玄関で上履きからスニーカーに履き替えるときも、ハルちゃんはわたしに話し続けた。今日の授業のこと、先生がかっこいいこと、給食に苦手なピーマンが出たこと。どれも取り留めのない話だ。
とはいえ今日わたしは高木たちがハルちゃんのプリントをわざと破いたり、掃除の時間に雑巾を投げつけたりした現場を見ている。
それなのにハルちゃんは、何事もなかったかのように学校が楽しいと語った。
校門を出ると、なだらかとは言い難い下り坂が待ち構えている。わたしはこの坂が嫌いだ。雨の日に一度、滑って膝を擦りむいたことがある。

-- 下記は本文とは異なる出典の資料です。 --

-- ==== Sys2Proof/Certificates/Slice0/Obligations.lean ====
section
/-! DEFINITION. The statements for the provers. Each docstring names the rules of the spec it formalises, or says that it
rests on a choice of the model. -/

open Sys2Proof Sys2Proof.Machine

/-- The command at the front of the queue takes effect on the state with the queue's rest (the model's own queue). -/
def Obligations.StepTakesFront : Prop :=
  ∀ (c : Instr) (rest : List Instr) (s : State), s.pending = c :: rest → step s = exec c { s with pending := rest }

/-- An empty queue: one tick of 2.5 ns (DESIGN CHOICE, log entry 2), in which timebases and device time go on (01 R32, 13 R333). -/
def Obligations.IdleStepTicks : Prop :=
  ∀ s : State, s.pending = [] →
    Completes (step s) fun t =>
      (∀ (d : Nat) (x : Die), s.dies[d]? = some x →
        t.dies[d]? = some { x with tb := if x.pow.on.getLsbD 1 then x.tb + 1 else x.tb })
      ∧ (s.domOn 0 7 = true → s.datum.rho = 0 →
        t.datum.time = ((s.datum.time : Int) + 5 * 2 ^ 47 * (1000000000 + s.datum.rate) / 1000000000).toNat ∧ t.datum.rho = 0)
      ∧ (s.domOn 0 7 = false → t.datum = s.datum)
      ∧ t.ctl = s.ctl ∧ t.hif = s.hif ∧ t.perim = s.perim ∧ t.seq = s.seq ∧ t.locus = s.locus ∧ t.arc = s.arc
      ∧ t.out = s.out ∧ t.pending = []

/-- The state after reset meets the invariant. -/
def Obligations.ResetMeetsInvariant : Prop := State.reset.Inv

/-- Every step keeps the invariant and the lasting fused values, and the queue loses exactly its front. -/
def Obligations.StepKeepsInvariant : Prop :=
  ∀ s t : State, s.Inv → step s = .next t → t.Inv ∧ t.fuses.lasting = s.fuses.lasting ∧ t.pending = s.pending.tail

/-- The state after power-on reset, field by field of the values that the register maps give (18 Table 18-1, 19 R464). -/
def Obligations.ResetValues : Prop :=
  let s := State.reset
  s.ctl.dev = .standby ∧ s.ctl.ready = false ∧ s.ctl.irqStat = 0 ∧ s.ctl.err = 0 ∧ s.ctl.scratch = 0
  ∧ s.perim.gateClosed = true ∧ s.perim.log = [] ∧ s.perim.nextSeq = 0
  ∧ s.hif.ncmd.enabled = false ∧ s.hif.ucmd.enabled = false ∧ s.hif.stat.enabled = false ∧ s.hif.stat.phase = true
  ∧ s.datum.time = 0 ∧ s.pending = [] ∧ s.out = []
  ∧ (∀ l ∈ s.lanes, l.power = .off ∧ l.state = .down ∧ l.retired = false)
  ∧ (∀ d ∈ s.dies, d.retired = false ∧ d.mem.state = .off ∧ d.mem.dram = [] ∧ d.sram.cells = [] ∧ d.tb = 0)
  ∧ (∀ c ∈ s.dmaD, c.state = .stopped) ∧ (∀ c ∈ s.dmaT, c.enabled = false)

/-- OFF, STANDBY and the rail sequence (01 Table 1-7, 16 R404-R408, 20 R476). -/
def Obligations.PowerRails : Prop :=
  (∀ (s : State) (record : List Word), s.ctl.dev = .off → s.ctl.perst = true →
    Completes (exec (.powerOnReset record) s) fun t =>
      t.ctl.dev = .standby ∧ t.ctl.ready = false ∧ t.ctl.boot = .idle ∧ t.fuses = s.fuses ∧ t.flash = s.flash
      ∧ t.perim = Perim.reset ∧ t.hif = { Hif.reset with gen := s.hif.gen + 1 } ∧ t.dies = (List.range s.nDies).map Die.reset
      ∧ t.out = s.out)
  ∧ (∀ (s : State) (record : List Word) (rails : List Rail) (k : Nat), s.ctl.dev = .off → s.ctl.perst = false →
      parseRecord s.nDies record = some rails → nextStep rails none = some k →
    Completes (exec (.powerOnReset record) s) fun t =>
      t.ctl.dev = .standby ∧ t.ctl.ready = false ∧ t.ctl.boot = .rails k ∧ t.fuses = s.fuses ∧ t.flash = s.flash
      ∧ t.perim = Perim.reset ∧ t.hif = { Hif.reset with gen := s.hif.gen + 1 } ∧ t.dies = (List.range s.nDies).map Die.reset
      ∧ t.therm.rails.length = rails.length ∧ ∀ r ∈ t.therm.rails, (r.on = true ↔ r.step = k))
  ∧ (∀ (s : State) (record : List Word), s.ctl.dev = .off → s.ctl.perst = false → parseRecord s.nDies record = none →
    Completes (exec (.powerOnReset record) s) fun t =>
      t.ctl.dev = .standby ∧ t.ctl.ready = false ∧ t.ctl.boot = .idle ∧ t.therm.recordBad = true ∧ t.fuses = s.fuses
      ∧ t.flash = s.flash ∧ t.dies = (List.range s.nDies).map Die.reset)
  ∧ (∀ s : State, Completes (exec .aonSupplyLost s) fun t =>
      t.ctl.dev = .off ∧ t.ctl.ready = false ∧ t.fuses = s.fuses ∧ t.flash = s.flash ∧ t.seq = Seq.reset ∧ t.out = s.out
      ∧ t.dies.length = s.nDies ∧ ∀ d ∈ t.dies, d.pow.on = 0 ∧ d.pow.iso = 0xFF)
  ∧ (∀ (s : State) (k j : Nat), s.ctl.boot = .rails k → nextStep s.therm.rails (some k) = some j →
    Completes (exec .railStepComplete s) fun t =>
      t.ctl = { s.ctl with boot := .rails j } ∧ t.hif = s.hif ∧ t.dies = s.dies
      ∧ t.therm = { s.therm with rails := s.therm.rails.map fun r => if r.step = j then { r with on := true } else r })
  ∧ (∀ (s : State) (k : Nat), s.ctl.boot = .rails k → nextStep s.therm.rails (some k) = none →
    Completes (exec .railStepComplete s) fun t =>
      t.ctl = { s.ctl with boot := .rom } ∧ t.therm = s.therm ∧ t.hif = s.hif ∧ t.out = s.out
      ∧ ∀ (i : Nat) (d : Die), s.dies[i]? = some d →
          ∃ e, t.dies[i]? = some e ∧ e.pow.on = d.runDomains ∧ e.pow.iso = ~~~d.runDomains ∧ e.apex = 1 ∧ e.lanes = d.lanes)
  ∧ (∀ (s : State) (k entry : Nat), s.ctl.boot = .rails k →
    Completes (exec (.railFailure entry) s) fun t =>
      t.ctl = { s.ctl with boot := .idle } ∧ t.therm.pgoodFail = true ∧ t.therm.railFail = entry % 32
      ∧ (∀ r ∈ t.therm.rails, r.on = true → r.keep = true) ∧ t.dies = s.dies ∧ t.hif = s.hif)

/-- Entries to STANDBY and what a bad power record does (16 R404, R408). -/
def Obligations.StandbyEntries : Prop :=
  (∀ s : State, s.ctl.dev ≠ .off →
    Completes (exec .perstAsserted s) fun t =>
      t.ctl.dev = .standby ∧ t.ctl.perst = true ∧ t.ctl.hold = false ∧ t.fuses = s.fuses
      ∧ (s.ctl.dev ≠ .standby → t.ctl.bootCause = 1 ∧ t.ctl.ready = false ∧ t.ctl.boot = .idle ∧ t.libs = s.libs.filter (fun l => l.load.isNone)
          ∧ ∀ d ∈ t.dies, d.pow.on = 1 ∧ d.pow.iso = 0xFE))
  ∧ (∀ (s : State) (record : List Word), s.ctl.hold = true →
    exec (.perstDeasserted record) s = .next { s with ctl.perst := false })
  ∧ (∀ (s : State) (record : List Word), s.ctl.dev = .standby → s.ctl.boot = .idle → s.ctl.hold = false →
      s.therm.latched = false →
    (parseRecord s.nDies record = none →
      exec (.perstDeasserted record) s = .next { s with ctl.perst := false, therm.recordBad := true })
    ∧ ∀ rails k, parseRecord s.nDies record = some rails → nextStep rails none = some k →
      Completes (exec (.perstDeasserted record) s) fun t =>
        t.ctl = { s.ctl with perst := false, boot := .rails k } ∧ t.dies = s.dies ∧ t.hif = s.hif
        ∧ (∀ r ∈ t.therm.rails, r.step = k → r.on = true)
        ∧ (∀ r ∈ t.therm.rails, r.step ≠ k → r.on = true → r.keep = true))
  ∧ (∀ (s : State) (record : List Word), s.ctl.dev = .standby → s.ctl.hold = true → s.ctl.perst = true →
    exec (.wakeNLow record) s = .next { s with ctl.hold := false })
  ∧ (∀ (s : State) (record : List Word), s.ctl.dev = .standby → s.ctl.hold = true → s.ctl.perst = false →
      s.therm.latched = false →
    (parseRecord s.nDies record = none →
      exec (.wakeNLow record) s = .next { s with ctl.hold := false, therm.recordBad := true })
    ∧ ∀ rails k, parseRecord s.nDies record = some rails → nextStep rails none = some k →
      Completes (exec (.wakeNLow record) s) fun t =>
        t.ctl = { s.ctl with hold := false, boot := .rails k } ∧ t.dies = s.dies ∧ t.hif = s.hif
        ∧ (∀ r ∈ t.therm.rails, r.step = k → r.on = true)
        ∧ (∀ r ∈ t.therm.rails, r.step ≠ k → r.on = true → r.keep = true))
  ∧ (∀ (s : State) (p : Packet), s.Takes 0x0B00 p →
    Completes (exec (.powerStandby p) s) fun t =>
      t = { (s.finish (s.cmd 0x0B00 p) ok []).enterStandby with ctl.hold := true }
      ∧ t.ctl.dev = .standby ∧ t.ctl.hold = true ∧ t.ctl.ready = false ∧ ∀ d ∈ t.dies, d.pow.on = 1)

今日は晴れているからその点は安心だが、子供に歩かせるような坂じゃないと、わたしは常々思っている。
「ねえ、マミちゃん。マミちゃんはさ、ダンゴムシって好き?」
「……好きも何も考えたことすらないよ」
さっきまで学校の話をしていたハルちゃんが突然話題を変えた。
とっさのことについていけなかったわたしは、それとない回答をする。わたしの答えが気に入らなかったのか、ハルちゃんは気難しそうな顔を見せた。
「ぼくはダンゴムシが好き。コロコロしてて可愛いもん。でも丸まっていないときも好き。モゾモゾ動く姿が可愛い」
「そうなんだ……」
モゾモゾという語感だけで、わたしは鳥肌を立てた。ダンゴムシは丸まっていたらたしかに可愛いけれども、通常時の姿は苦手だ。脚がたくさんある虫全般が苦手なのだ。ハルちゃんはどちらの姿も好きらしい。